(Extracted data entries):
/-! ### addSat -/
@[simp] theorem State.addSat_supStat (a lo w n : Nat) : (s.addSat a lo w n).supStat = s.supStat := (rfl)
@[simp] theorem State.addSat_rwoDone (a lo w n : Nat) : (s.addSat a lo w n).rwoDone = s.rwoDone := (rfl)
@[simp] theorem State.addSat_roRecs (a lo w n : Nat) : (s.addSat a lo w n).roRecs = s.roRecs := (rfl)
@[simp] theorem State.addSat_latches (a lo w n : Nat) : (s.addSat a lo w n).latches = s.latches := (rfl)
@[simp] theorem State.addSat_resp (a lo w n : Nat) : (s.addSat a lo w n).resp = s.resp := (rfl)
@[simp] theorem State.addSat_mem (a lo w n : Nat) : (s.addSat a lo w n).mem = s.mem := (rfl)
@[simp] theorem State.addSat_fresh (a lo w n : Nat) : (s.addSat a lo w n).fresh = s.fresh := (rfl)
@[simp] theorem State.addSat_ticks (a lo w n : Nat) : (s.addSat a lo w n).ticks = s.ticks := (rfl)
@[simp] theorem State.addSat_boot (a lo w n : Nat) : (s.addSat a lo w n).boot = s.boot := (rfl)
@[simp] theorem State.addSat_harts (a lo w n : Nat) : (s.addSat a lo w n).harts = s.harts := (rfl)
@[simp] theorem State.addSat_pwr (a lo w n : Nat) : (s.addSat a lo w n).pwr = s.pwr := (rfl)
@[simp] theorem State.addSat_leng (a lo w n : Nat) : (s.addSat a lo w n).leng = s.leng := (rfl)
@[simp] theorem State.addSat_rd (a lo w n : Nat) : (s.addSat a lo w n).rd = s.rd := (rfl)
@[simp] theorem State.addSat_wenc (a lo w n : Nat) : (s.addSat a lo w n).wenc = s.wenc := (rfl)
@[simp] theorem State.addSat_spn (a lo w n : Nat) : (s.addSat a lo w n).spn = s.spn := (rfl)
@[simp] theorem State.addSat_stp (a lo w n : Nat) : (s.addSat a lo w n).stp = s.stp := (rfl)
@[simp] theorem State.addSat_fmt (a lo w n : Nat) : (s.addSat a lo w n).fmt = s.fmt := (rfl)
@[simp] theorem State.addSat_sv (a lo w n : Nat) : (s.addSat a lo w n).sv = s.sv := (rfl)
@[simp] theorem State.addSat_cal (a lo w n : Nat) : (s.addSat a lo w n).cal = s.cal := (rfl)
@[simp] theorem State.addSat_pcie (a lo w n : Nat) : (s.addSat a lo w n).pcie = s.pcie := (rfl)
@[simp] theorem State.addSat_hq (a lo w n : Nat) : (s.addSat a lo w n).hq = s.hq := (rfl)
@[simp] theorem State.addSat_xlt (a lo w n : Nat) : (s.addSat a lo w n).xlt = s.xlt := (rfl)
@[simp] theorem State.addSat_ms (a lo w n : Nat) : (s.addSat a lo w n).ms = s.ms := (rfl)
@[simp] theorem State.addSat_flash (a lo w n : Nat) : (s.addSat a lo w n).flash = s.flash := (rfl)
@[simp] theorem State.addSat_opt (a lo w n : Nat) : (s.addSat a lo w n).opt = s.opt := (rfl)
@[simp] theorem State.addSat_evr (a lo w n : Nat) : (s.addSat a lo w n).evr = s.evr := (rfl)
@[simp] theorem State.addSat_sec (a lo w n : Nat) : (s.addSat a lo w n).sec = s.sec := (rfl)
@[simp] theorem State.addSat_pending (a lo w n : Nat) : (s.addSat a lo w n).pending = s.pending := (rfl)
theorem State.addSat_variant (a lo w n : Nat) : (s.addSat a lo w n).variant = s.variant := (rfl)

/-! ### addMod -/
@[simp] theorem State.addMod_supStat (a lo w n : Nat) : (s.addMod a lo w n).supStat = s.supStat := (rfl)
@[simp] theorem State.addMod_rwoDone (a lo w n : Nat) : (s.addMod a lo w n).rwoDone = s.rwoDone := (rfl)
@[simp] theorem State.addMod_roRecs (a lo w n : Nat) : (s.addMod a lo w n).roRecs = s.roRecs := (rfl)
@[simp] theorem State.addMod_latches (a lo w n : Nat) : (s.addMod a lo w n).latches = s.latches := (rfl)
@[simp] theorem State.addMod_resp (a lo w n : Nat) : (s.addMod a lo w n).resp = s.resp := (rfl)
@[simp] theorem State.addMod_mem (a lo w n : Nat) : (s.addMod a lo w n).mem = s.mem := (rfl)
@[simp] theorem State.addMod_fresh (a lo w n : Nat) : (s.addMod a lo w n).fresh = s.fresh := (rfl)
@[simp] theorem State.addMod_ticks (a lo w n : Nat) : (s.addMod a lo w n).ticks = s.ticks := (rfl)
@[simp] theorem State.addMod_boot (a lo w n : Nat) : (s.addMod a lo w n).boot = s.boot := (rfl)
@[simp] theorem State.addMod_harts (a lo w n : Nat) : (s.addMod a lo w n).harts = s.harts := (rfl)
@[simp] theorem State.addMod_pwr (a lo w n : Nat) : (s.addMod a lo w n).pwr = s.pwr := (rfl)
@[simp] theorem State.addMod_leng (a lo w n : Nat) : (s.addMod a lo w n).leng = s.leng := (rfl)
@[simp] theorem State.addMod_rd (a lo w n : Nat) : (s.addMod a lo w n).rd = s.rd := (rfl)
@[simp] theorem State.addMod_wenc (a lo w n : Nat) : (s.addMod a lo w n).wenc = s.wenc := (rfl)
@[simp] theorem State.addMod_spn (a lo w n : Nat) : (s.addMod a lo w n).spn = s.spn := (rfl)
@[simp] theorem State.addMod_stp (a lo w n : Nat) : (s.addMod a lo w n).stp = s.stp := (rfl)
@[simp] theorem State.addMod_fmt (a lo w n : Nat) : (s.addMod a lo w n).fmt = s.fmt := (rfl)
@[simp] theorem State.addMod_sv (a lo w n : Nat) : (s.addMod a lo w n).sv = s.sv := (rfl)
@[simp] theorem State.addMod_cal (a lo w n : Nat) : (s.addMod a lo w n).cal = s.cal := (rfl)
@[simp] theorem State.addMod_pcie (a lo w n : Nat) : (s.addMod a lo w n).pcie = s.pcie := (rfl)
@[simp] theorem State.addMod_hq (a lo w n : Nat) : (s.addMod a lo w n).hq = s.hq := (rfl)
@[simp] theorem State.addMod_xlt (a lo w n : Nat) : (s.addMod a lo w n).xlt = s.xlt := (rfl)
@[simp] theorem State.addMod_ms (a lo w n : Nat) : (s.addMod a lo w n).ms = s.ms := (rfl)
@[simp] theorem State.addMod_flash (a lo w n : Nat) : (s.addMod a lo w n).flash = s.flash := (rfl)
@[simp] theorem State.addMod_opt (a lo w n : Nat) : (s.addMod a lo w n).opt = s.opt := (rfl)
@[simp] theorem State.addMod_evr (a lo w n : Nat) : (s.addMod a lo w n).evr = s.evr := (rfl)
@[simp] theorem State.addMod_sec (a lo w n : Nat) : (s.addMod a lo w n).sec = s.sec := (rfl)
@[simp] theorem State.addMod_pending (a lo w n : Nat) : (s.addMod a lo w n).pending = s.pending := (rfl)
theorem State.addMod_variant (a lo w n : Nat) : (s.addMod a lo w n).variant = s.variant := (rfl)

* * *

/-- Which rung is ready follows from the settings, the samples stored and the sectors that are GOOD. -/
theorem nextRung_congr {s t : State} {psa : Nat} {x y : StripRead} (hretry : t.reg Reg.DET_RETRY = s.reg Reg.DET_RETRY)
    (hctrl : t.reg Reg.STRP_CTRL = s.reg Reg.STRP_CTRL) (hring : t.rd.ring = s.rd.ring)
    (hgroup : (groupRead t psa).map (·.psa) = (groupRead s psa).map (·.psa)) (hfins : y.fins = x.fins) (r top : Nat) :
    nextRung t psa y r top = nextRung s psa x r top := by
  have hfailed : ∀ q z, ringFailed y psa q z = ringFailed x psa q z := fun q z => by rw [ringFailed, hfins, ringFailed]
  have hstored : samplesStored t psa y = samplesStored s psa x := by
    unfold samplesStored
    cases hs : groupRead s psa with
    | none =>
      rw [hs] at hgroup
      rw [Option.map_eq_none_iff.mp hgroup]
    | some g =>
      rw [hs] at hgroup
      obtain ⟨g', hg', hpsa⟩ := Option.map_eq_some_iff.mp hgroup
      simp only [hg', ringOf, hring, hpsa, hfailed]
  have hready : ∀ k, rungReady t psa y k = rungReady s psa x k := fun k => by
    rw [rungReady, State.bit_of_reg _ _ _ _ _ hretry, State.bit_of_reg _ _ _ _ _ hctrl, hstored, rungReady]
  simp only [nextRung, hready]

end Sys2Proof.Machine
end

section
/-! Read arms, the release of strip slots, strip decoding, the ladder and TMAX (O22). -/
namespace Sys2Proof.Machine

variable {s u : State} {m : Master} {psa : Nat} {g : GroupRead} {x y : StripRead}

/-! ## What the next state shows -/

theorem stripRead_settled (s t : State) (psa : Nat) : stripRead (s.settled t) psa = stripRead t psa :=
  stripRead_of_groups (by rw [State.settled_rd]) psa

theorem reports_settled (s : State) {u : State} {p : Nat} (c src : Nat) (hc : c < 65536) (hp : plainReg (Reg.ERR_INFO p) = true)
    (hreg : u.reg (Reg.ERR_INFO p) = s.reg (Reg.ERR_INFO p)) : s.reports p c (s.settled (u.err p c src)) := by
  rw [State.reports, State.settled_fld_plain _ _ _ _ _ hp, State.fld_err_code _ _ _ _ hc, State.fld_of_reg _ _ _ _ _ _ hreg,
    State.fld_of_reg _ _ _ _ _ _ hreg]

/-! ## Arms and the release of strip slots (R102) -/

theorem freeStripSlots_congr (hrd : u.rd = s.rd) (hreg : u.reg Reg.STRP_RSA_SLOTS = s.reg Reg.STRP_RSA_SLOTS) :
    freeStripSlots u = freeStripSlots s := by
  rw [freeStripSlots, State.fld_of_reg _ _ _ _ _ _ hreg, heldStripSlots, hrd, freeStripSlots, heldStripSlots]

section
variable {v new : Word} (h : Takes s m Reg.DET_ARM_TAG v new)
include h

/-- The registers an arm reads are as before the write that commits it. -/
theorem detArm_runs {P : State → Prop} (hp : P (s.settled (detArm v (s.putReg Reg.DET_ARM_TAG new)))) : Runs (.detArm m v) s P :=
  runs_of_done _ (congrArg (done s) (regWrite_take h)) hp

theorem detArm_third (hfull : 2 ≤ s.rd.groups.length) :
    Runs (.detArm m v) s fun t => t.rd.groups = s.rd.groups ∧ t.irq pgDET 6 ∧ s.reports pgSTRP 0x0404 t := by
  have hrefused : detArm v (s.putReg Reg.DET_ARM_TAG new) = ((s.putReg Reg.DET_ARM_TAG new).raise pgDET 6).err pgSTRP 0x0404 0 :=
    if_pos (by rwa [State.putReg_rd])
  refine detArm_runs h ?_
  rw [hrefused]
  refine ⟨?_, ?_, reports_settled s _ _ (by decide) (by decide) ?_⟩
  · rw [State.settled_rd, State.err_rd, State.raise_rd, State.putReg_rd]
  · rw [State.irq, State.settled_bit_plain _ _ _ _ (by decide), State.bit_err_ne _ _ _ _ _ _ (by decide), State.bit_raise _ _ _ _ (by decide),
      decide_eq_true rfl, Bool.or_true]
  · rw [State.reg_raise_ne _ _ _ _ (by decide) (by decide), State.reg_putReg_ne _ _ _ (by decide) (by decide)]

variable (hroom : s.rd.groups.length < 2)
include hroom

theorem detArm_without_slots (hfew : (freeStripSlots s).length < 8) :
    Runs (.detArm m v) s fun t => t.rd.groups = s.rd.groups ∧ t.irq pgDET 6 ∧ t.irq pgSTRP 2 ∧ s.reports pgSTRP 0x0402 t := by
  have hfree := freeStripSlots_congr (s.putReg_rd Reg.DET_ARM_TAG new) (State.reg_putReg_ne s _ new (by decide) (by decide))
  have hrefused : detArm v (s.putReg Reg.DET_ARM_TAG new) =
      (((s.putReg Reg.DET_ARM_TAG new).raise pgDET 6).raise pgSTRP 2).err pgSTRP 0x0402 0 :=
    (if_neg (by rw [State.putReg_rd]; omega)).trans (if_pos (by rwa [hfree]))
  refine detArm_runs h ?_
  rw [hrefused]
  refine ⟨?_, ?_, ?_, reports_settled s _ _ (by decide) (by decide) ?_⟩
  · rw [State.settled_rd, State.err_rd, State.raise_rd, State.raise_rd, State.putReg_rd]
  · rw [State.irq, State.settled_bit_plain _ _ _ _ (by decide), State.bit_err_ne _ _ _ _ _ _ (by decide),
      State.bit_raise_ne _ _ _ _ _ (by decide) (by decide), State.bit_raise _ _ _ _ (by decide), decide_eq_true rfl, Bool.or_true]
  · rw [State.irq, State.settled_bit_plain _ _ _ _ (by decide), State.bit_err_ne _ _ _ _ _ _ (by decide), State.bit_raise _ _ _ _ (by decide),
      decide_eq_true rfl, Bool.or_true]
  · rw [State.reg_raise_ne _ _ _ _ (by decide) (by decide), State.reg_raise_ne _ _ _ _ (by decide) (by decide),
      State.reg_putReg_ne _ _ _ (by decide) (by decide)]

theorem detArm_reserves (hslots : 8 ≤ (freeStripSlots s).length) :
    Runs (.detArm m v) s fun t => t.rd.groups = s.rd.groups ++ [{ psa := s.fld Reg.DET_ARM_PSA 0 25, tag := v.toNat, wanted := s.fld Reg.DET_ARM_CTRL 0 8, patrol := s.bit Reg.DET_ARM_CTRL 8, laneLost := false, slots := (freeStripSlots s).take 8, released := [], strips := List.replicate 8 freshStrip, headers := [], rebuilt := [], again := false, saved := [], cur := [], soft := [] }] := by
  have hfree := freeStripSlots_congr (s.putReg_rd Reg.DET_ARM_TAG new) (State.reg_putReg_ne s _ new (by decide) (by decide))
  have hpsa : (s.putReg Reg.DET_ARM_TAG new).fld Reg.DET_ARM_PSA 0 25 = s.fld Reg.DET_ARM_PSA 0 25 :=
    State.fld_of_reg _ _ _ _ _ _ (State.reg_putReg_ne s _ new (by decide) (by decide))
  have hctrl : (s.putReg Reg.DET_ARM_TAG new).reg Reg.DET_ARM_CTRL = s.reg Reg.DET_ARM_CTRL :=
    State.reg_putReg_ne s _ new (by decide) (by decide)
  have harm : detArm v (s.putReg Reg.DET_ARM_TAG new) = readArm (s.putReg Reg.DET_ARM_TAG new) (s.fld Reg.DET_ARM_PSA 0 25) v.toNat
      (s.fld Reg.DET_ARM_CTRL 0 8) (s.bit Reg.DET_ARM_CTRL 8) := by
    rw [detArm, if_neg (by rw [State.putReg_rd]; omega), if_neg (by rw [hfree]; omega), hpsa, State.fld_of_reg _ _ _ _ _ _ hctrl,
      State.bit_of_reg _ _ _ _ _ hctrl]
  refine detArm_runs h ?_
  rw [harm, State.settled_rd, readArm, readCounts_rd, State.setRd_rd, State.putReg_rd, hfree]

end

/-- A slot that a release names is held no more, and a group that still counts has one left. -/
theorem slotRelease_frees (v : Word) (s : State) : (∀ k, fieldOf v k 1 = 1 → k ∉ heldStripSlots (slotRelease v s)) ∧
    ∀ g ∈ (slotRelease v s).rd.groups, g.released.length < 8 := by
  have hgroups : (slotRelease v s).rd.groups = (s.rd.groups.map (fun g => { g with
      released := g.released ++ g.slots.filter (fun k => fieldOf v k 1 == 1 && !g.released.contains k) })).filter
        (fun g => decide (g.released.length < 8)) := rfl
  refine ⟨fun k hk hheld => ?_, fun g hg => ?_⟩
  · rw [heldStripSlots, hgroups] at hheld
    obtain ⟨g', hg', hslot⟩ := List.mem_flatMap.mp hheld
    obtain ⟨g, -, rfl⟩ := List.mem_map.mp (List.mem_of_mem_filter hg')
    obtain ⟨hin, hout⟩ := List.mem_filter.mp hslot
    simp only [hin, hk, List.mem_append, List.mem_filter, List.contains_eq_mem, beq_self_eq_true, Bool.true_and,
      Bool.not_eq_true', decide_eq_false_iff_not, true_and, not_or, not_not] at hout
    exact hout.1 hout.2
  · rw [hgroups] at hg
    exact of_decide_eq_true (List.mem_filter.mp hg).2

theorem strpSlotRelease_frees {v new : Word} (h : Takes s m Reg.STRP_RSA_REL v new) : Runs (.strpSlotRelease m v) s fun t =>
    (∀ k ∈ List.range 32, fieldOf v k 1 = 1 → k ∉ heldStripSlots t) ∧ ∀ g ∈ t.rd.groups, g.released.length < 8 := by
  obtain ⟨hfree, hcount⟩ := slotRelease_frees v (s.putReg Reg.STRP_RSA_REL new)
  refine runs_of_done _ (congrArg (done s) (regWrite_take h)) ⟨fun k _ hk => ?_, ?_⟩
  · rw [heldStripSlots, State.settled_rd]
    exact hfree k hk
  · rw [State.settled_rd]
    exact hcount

--

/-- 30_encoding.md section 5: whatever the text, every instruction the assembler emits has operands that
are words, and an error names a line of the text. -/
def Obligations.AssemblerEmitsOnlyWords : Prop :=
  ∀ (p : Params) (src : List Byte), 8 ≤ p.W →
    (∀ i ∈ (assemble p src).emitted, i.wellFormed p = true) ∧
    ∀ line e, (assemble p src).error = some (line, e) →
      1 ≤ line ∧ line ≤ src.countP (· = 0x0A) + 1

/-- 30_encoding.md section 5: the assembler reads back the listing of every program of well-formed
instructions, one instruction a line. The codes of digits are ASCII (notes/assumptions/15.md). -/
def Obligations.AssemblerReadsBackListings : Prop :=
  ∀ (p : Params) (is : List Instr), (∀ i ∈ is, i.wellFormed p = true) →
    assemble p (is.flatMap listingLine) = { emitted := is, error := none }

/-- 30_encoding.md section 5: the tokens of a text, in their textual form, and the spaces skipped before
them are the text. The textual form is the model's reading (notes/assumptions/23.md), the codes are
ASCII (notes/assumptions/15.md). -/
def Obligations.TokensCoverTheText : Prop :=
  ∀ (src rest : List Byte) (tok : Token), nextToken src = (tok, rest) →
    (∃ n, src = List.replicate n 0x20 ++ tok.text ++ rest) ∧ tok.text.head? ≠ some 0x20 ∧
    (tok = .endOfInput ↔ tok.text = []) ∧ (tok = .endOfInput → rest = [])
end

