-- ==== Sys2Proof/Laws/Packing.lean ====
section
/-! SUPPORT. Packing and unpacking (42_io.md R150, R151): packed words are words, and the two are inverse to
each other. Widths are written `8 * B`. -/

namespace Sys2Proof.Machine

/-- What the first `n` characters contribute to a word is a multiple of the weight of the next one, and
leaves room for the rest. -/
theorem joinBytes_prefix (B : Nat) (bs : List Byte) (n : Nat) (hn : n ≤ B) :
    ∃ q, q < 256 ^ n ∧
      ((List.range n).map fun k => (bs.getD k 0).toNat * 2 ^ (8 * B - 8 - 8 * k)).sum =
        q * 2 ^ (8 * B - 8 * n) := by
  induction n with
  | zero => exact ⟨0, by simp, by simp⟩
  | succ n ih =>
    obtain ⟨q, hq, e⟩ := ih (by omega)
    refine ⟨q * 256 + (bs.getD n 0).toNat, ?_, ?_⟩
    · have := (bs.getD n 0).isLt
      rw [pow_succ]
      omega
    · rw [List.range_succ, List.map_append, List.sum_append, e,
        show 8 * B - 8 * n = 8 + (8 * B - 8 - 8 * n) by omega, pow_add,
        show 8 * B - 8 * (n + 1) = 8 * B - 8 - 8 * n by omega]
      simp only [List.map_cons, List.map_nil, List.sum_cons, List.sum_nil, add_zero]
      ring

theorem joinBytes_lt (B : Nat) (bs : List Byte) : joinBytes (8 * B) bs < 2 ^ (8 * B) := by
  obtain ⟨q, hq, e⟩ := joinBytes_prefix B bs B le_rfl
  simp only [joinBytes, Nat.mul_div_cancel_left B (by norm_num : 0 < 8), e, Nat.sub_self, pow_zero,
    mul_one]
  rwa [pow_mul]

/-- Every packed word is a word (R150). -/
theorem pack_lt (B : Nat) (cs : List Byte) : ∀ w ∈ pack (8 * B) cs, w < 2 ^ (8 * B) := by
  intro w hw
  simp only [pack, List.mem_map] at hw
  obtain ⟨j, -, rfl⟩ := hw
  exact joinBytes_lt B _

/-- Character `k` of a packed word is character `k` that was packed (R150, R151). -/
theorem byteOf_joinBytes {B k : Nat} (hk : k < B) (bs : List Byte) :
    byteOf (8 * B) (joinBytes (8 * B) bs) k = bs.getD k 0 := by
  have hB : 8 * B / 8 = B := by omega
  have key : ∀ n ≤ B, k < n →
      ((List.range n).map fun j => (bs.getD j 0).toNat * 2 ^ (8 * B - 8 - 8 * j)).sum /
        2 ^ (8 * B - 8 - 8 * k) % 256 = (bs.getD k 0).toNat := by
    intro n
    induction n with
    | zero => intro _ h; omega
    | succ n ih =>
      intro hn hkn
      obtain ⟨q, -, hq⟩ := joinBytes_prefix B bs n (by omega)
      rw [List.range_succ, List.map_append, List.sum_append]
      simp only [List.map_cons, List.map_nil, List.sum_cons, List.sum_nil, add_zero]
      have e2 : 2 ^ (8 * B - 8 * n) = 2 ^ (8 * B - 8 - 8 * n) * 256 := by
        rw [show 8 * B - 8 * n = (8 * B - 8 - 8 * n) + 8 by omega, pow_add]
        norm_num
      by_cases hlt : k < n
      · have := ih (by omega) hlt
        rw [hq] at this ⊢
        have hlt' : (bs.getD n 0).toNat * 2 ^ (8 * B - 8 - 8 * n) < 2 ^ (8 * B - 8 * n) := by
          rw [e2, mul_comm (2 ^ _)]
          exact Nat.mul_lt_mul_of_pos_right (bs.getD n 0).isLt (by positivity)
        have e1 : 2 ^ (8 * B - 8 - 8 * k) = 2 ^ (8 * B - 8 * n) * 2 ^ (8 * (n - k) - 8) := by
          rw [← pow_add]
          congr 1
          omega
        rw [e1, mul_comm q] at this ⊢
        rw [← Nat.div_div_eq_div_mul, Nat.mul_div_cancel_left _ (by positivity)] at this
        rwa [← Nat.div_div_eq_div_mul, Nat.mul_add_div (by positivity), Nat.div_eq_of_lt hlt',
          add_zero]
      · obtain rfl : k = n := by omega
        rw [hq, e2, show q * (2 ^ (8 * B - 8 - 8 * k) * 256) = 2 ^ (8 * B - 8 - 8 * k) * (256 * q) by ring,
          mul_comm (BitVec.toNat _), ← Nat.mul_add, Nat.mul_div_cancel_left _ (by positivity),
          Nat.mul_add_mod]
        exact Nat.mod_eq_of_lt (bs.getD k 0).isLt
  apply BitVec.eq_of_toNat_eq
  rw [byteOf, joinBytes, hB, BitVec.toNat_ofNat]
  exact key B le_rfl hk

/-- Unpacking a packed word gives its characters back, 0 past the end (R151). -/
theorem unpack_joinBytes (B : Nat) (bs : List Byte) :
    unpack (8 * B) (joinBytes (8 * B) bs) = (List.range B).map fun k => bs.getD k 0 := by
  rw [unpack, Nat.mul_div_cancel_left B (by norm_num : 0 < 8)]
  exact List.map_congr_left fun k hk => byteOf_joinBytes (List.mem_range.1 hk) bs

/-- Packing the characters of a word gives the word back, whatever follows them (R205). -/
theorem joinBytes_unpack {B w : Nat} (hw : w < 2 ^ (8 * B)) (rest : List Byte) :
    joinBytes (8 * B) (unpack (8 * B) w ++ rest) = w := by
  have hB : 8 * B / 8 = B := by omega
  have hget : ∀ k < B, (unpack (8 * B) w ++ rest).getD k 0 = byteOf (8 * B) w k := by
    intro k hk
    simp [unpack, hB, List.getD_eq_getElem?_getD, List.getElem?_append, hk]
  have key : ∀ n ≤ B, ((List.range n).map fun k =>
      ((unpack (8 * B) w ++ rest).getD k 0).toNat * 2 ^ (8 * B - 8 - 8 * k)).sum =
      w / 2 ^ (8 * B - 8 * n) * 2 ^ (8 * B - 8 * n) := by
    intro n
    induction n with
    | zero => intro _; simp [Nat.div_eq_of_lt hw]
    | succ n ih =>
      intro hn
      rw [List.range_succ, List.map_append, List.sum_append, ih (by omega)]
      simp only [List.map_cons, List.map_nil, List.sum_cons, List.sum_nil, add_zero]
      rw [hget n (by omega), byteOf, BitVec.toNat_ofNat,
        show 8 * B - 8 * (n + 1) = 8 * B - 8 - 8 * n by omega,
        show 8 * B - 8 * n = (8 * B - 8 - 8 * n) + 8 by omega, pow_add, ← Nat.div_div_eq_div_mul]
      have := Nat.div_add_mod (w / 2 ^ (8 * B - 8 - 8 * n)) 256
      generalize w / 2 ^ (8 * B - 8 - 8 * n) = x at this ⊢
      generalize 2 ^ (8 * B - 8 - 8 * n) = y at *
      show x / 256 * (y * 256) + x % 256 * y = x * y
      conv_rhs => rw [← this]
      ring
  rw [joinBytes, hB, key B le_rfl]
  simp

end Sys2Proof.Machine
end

(EXERCISE AIM):
Give back precisely the lines above that start at the line containing "theorem State.addSat_mem (a" and end at the line containing "theorem State.addSat_evr (a", inclusive. No other lines belong in the output.

(EXERCISE OUTPUT):
@[simp] theorem State.addSat_mem (a lo w n : Nat) : (s.addSat a lo w n).mem = s.mem := (rfl)
@[simp] theorem State.addSat_fresh (a lo w n : Nat) : (s.addSat a lo w n).fresh = s.fresh := (rfl)
@[simp] theorem State.addSat_ticks (a lo w n : Nat) : (s.addSat a lo w n).ticks = s.ticks := (rfl)
@[simp] theorem State.addSat_boot (a lo w n : Nat) : (s.addSat a lo w n).boot = s.boot := (rfl)
@[simp] theorem State.addSat_harts (a lo w n : Nat) : (s.addSat a lo w n).harts = s.harts := (rfl)
@[simp] theorem State.addSat_pwr (a lo w n : Nat) : (s.addSat a lo w n).pwr = s.pwr := (rfl)
@[simp] theorem State.addSat_leng (a lo w n : Nat) : (s.addSat a lo w n).leng = s.leng := (rfl)
@[simp] theorem State.addSat_rd (a lo w n : Nat) : (s.addSat a lo w n).rd = s.rd := (rfl)
@[simp] theorem State.addSat_wenc (a lo w n : Nat) : (s.addSat a lo w n).wenc = s.wenc := (rfl)
@[simp] theorem State.addSat_spn (a lo w n : Nat) : (s.addSat a lo w n).spn = s.spn := (rfl)
@[simp] theorem State.addSat_stp (a lo w n : Nat) : (s.addSat a lo w n).stp = s.stp := (rfl)
@[simp] theorem State.addSat_fmt (a lo w n : Nat) : (s.addSat a lo w n).fmt = s.fmt := (rfl)
@[simp] theorem State.addSat_sv (a lo w n : Nat) : (s.addSat a lo w n).sv = s.sv := (rfl)
@[simp] theorem State.addSat_cal (a lo w n : Nat) : (s.addSat a lo w n).cal = s.cal := (rfl)
@[simp] theorem State.addSat_pcie (a lo w n : Nat) : (s.addSat a lo w n).pcie = s.pcie := (rfl)
@[simp] theorem State.addSat_hq (a lo w n : Nat) : (s.addSat a lo w n).hq = s.hq := (rfl)
@[simp] theorem State.addSat_xlt (a lo w n : Nat) : (s.addSat a lo w n).xlt = s.xlt := (rfl)
@[simp] theorem State.addSat_ms (a lo w n : Nat) : (s.addSat a lo w n).ms = s.ms := (rfl)
@[simp] theorem State.addSat_flash (a lo w n : Nat) : (s.addSat a lo w n).flash = s.flash := (rfl)
@[simp] theorem State.addSat_opt (a lo w n : Nat) : (s.addSat a lo w n).opt = s.opt := (rfl)
@[simp] theorem State.addSat_evr (a lo w n : Nat) : (s.addSat a lo w n).evr = s.evr := (rfl)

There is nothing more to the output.